**Requirement:**
Starting at the line containing "s n v) := by" and ending at the line containing "with_reducible apply Only.upd_freqLog", print every line of the material below exactly, both ends included, and stop there.
■ ■ ■ ■ ■
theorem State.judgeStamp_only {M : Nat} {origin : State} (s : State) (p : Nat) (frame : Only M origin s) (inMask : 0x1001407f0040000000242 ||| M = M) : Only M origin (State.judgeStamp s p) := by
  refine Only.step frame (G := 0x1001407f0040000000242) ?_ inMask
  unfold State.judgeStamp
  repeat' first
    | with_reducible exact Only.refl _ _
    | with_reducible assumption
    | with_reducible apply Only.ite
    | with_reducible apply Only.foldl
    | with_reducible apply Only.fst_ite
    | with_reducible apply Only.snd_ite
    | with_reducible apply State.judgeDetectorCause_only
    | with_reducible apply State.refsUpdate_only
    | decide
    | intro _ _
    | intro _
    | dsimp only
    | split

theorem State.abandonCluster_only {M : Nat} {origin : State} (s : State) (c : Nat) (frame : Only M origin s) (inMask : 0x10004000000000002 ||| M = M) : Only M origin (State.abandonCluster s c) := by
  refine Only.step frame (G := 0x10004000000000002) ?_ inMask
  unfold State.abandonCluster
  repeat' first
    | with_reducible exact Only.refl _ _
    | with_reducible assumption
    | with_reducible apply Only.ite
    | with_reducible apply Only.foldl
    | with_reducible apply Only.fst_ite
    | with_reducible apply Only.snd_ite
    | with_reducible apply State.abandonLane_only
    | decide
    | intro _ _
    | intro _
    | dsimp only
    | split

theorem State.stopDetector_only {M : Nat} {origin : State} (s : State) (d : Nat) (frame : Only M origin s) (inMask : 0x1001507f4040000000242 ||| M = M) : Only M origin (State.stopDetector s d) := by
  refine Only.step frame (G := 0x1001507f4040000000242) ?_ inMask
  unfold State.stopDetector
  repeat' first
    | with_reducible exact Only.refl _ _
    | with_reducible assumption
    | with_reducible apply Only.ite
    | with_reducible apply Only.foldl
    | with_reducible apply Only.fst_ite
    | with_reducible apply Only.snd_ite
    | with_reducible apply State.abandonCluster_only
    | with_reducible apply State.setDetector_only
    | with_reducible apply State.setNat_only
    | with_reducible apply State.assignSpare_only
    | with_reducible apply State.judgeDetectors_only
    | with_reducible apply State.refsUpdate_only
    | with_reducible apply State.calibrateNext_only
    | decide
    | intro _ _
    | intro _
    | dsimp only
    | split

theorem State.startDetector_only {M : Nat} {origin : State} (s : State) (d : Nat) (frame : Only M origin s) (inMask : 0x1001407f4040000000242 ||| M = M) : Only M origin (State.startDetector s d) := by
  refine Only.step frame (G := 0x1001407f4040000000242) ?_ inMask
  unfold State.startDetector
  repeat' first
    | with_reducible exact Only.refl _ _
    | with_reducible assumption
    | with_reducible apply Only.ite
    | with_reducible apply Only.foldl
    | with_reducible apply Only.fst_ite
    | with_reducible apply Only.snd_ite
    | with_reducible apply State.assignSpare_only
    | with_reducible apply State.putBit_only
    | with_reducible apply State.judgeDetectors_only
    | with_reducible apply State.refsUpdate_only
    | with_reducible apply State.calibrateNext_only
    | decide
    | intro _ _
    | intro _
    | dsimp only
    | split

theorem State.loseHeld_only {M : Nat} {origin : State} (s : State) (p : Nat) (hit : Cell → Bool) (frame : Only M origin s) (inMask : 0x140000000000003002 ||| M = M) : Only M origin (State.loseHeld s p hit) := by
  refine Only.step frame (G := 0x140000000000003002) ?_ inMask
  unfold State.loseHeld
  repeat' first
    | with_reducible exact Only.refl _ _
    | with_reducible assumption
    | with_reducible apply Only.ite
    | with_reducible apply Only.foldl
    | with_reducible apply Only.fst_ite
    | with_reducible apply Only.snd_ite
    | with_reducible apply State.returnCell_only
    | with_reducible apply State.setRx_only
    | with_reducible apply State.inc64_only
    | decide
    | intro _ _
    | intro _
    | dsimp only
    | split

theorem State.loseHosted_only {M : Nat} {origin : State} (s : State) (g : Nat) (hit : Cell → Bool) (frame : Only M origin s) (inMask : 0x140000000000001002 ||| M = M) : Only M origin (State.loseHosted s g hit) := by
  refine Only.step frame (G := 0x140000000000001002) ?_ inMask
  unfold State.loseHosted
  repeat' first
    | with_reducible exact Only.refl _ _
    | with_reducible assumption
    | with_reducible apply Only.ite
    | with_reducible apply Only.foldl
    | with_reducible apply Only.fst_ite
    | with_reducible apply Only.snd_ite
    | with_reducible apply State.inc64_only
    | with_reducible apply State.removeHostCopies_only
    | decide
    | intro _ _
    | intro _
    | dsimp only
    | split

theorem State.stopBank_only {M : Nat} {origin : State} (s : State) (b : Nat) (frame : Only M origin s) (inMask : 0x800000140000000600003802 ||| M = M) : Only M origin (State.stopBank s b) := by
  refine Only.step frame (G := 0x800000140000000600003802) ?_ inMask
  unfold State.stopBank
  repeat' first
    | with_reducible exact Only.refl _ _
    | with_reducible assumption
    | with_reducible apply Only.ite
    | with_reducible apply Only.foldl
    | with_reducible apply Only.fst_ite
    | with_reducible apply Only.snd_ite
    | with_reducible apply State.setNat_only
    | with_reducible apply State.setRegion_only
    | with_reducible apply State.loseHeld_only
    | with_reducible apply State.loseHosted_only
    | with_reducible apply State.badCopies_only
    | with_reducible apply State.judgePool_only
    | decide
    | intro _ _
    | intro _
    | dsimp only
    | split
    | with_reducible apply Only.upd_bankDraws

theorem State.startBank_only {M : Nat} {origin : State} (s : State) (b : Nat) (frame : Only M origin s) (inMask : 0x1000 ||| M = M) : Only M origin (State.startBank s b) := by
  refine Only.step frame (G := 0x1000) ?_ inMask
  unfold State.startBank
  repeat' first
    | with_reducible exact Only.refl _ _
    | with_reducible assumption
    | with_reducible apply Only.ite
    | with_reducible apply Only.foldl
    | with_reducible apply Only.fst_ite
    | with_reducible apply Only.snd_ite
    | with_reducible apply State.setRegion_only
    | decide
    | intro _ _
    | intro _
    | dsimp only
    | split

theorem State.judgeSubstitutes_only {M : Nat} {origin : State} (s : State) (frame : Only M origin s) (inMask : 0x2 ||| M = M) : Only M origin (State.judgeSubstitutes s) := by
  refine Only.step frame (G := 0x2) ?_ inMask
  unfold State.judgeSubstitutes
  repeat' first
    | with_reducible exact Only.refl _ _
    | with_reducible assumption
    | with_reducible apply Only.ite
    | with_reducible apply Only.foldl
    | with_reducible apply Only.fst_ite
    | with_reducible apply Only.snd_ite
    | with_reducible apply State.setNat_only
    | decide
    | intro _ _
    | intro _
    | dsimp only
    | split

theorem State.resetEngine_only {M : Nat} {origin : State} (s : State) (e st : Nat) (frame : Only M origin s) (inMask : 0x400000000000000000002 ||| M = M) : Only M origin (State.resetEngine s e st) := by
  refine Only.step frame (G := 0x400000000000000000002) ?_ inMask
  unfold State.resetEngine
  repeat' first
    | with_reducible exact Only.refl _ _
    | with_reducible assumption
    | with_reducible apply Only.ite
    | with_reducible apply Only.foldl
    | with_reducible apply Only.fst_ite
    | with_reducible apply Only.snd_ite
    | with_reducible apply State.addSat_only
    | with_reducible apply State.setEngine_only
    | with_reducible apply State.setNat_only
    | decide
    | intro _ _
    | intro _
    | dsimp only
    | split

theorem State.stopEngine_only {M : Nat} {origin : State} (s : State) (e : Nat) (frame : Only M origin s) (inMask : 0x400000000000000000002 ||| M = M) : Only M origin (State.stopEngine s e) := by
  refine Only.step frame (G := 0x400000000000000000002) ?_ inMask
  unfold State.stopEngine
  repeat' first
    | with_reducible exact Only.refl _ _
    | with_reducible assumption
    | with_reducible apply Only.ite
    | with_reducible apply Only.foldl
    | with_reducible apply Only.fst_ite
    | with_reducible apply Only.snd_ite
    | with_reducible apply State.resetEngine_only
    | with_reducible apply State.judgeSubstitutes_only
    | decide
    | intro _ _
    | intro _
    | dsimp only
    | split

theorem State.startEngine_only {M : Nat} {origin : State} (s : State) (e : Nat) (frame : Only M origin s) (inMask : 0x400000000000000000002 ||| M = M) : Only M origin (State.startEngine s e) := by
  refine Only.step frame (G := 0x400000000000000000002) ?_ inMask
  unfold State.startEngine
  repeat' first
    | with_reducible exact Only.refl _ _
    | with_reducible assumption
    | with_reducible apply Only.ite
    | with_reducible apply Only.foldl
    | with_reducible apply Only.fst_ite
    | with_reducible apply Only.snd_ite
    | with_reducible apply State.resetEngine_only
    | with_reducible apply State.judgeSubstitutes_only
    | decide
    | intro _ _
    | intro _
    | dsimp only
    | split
■ ■ ■ ■ ■
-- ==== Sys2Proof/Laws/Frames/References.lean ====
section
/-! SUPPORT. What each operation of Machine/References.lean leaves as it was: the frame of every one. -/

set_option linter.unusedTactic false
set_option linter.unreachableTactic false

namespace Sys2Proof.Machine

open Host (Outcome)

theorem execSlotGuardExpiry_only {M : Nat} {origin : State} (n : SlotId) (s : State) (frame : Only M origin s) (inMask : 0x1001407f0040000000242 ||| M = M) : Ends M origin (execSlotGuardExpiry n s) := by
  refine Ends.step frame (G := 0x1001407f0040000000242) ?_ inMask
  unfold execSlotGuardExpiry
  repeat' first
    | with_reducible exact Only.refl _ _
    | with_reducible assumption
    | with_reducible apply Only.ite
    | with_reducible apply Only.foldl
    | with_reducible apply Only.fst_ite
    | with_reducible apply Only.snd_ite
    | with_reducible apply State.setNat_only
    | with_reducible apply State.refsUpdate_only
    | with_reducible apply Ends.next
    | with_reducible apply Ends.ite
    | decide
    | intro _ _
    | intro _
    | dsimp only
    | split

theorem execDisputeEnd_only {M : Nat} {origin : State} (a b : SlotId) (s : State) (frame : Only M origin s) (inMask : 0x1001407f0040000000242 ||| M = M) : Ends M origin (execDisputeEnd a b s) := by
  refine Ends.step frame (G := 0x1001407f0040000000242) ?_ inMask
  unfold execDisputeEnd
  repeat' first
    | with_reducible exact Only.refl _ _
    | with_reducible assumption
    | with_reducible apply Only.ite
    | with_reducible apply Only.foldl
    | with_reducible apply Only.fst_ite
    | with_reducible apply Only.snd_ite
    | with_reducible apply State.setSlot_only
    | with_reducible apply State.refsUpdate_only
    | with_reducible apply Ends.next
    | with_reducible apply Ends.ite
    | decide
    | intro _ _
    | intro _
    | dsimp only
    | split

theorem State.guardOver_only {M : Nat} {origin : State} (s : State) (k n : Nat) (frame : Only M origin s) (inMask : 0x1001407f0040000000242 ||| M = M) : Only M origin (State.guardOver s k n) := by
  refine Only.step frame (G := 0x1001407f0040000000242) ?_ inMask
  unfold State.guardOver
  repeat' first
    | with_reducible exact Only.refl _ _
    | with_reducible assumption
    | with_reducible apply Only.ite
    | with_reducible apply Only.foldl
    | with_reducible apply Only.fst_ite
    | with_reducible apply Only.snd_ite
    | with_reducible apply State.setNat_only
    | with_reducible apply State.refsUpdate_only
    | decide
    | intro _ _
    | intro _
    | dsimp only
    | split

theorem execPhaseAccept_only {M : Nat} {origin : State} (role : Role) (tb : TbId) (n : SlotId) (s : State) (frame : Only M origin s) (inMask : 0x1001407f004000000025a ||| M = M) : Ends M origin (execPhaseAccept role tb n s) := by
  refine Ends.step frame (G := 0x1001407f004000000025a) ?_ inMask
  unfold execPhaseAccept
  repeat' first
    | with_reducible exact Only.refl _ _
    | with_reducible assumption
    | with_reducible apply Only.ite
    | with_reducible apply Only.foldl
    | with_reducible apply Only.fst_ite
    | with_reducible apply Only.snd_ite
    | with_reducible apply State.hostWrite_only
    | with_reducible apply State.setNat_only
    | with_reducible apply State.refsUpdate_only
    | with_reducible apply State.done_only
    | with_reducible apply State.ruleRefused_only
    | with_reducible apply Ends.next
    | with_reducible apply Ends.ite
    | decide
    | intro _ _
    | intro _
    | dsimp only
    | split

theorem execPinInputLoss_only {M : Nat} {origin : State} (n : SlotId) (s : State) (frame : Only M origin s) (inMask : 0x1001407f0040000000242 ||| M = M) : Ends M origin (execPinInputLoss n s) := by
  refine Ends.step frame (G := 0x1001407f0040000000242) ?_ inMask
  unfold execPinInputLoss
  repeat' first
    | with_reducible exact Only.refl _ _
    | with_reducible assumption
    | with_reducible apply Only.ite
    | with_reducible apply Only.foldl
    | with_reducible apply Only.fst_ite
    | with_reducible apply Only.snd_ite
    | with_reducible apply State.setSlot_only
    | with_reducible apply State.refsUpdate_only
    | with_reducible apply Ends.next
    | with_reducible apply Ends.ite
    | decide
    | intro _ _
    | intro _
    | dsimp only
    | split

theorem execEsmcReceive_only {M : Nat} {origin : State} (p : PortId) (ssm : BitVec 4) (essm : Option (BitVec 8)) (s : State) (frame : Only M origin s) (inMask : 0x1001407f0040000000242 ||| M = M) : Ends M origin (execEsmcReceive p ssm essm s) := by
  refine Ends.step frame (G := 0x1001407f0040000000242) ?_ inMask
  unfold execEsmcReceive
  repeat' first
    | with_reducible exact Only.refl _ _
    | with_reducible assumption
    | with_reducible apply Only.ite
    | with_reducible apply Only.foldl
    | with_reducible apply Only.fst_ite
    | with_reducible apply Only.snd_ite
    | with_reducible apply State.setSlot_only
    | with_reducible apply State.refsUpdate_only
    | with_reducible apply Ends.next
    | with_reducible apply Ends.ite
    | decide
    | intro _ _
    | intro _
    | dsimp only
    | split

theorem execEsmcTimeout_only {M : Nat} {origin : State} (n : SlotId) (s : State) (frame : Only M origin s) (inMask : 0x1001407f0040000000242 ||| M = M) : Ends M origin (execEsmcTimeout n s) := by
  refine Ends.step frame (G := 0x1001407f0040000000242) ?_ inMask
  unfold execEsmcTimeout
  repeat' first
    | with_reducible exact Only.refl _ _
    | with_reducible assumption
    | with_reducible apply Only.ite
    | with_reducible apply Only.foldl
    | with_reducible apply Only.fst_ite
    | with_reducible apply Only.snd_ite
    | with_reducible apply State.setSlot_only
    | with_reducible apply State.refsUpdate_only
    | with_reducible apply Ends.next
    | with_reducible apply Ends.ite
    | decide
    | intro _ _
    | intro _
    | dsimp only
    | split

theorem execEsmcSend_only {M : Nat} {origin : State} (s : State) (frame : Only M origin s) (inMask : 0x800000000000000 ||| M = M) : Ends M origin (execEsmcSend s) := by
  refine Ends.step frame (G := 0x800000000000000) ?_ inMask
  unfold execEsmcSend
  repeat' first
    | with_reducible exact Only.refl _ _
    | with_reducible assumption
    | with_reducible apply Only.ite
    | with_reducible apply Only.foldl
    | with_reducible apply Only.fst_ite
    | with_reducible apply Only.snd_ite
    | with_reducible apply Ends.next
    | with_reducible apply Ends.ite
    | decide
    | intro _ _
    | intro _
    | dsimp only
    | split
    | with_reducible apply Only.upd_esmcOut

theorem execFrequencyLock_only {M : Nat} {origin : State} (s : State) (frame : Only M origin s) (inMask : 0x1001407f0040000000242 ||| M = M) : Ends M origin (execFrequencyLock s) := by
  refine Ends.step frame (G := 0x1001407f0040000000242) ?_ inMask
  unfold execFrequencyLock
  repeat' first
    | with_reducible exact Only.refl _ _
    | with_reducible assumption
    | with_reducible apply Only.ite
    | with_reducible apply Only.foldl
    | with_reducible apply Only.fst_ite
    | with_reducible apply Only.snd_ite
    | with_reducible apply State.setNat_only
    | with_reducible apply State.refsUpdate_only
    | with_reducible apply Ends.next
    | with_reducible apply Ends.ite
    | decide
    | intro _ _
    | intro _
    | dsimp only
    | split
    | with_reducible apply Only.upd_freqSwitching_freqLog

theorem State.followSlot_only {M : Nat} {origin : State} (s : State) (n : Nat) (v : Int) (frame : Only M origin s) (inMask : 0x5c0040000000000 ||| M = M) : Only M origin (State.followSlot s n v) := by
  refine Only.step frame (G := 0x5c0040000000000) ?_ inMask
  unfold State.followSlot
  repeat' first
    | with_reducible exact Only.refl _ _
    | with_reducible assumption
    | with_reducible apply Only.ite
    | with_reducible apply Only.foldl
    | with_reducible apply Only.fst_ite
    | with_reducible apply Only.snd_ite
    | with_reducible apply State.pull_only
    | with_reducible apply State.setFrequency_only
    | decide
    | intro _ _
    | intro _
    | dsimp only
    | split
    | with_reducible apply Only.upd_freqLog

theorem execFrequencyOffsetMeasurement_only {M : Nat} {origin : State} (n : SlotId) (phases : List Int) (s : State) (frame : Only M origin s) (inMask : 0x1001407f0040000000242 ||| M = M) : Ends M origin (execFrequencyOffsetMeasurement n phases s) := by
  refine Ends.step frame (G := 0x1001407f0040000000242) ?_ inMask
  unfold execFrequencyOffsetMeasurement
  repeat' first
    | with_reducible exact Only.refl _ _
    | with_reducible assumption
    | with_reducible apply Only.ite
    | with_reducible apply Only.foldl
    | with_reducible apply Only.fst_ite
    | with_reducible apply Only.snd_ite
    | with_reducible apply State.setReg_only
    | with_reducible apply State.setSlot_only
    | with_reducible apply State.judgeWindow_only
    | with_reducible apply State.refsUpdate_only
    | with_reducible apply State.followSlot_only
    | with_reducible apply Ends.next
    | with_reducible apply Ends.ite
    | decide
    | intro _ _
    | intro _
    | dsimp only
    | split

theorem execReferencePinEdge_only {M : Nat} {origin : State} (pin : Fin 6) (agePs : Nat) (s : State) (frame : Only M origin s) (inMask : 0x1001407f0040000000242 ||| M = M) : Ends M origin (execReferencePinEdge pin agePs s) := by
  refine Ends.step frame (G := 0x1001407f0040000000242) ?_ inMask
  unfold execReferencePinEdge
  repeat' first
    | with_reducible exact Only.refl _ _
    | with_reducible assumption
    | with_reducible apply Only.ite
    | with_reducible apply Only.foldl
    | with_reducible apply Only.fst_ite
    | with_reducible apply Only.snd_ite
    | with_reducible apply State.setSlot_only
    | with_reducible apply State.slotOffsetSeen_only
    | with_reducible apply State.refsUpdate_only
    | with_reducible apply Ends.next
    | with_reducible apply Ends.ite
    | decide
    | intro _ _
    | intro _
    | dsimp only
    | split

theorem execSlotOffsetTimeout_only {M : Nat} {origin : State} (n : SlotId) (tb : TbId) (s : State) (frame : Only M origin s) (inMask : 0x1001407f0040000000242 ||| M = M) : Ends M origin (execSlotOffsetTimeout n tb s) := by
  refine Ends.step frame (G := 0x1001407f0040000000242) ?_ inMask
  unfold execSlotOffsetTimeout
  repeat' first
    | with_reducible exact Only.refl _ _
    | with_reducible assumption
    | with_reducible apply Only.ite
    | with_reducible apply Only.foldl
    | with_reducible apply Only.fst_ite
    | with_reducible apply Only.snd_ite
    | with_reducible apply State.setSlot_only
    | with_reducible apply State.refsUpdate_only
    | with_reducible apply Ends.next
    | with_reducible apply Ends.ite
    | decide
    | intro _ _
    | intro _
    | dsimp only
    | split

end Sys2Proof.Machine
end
■ ■ ■ ■ ■
**Result of the task:**
theorem State.followSlot_only {M : Nat} {origin : State} (s : State) (n : Nat) (v : Int) (frame : Only M origin s) (inMask : 0x5c0040000000000 ||| M = M) : Only M origin (State.followSlot s n v) := by
  refine Only.step frame (G := 0x5c0040000000000) ?_ inMask
  unfold State.followSlot
  repeat' first
    | with_reducible exact Only.refl _ _
    | with_reducible assumption
    | with_reducible apply Only.ite
    | with_reducible apply Only.foldl
    | with_reducible apply Only.fst_ite
    | with_reducible apply Only.snd_ite
    | with_reducible apply State.pull_only
    | with_reducible apply State.setFrequency_only
    | decide
    | intro _ _
    | intro _
    | dsimp only
    | split
    | with_reducible apply Only.upd_freqLog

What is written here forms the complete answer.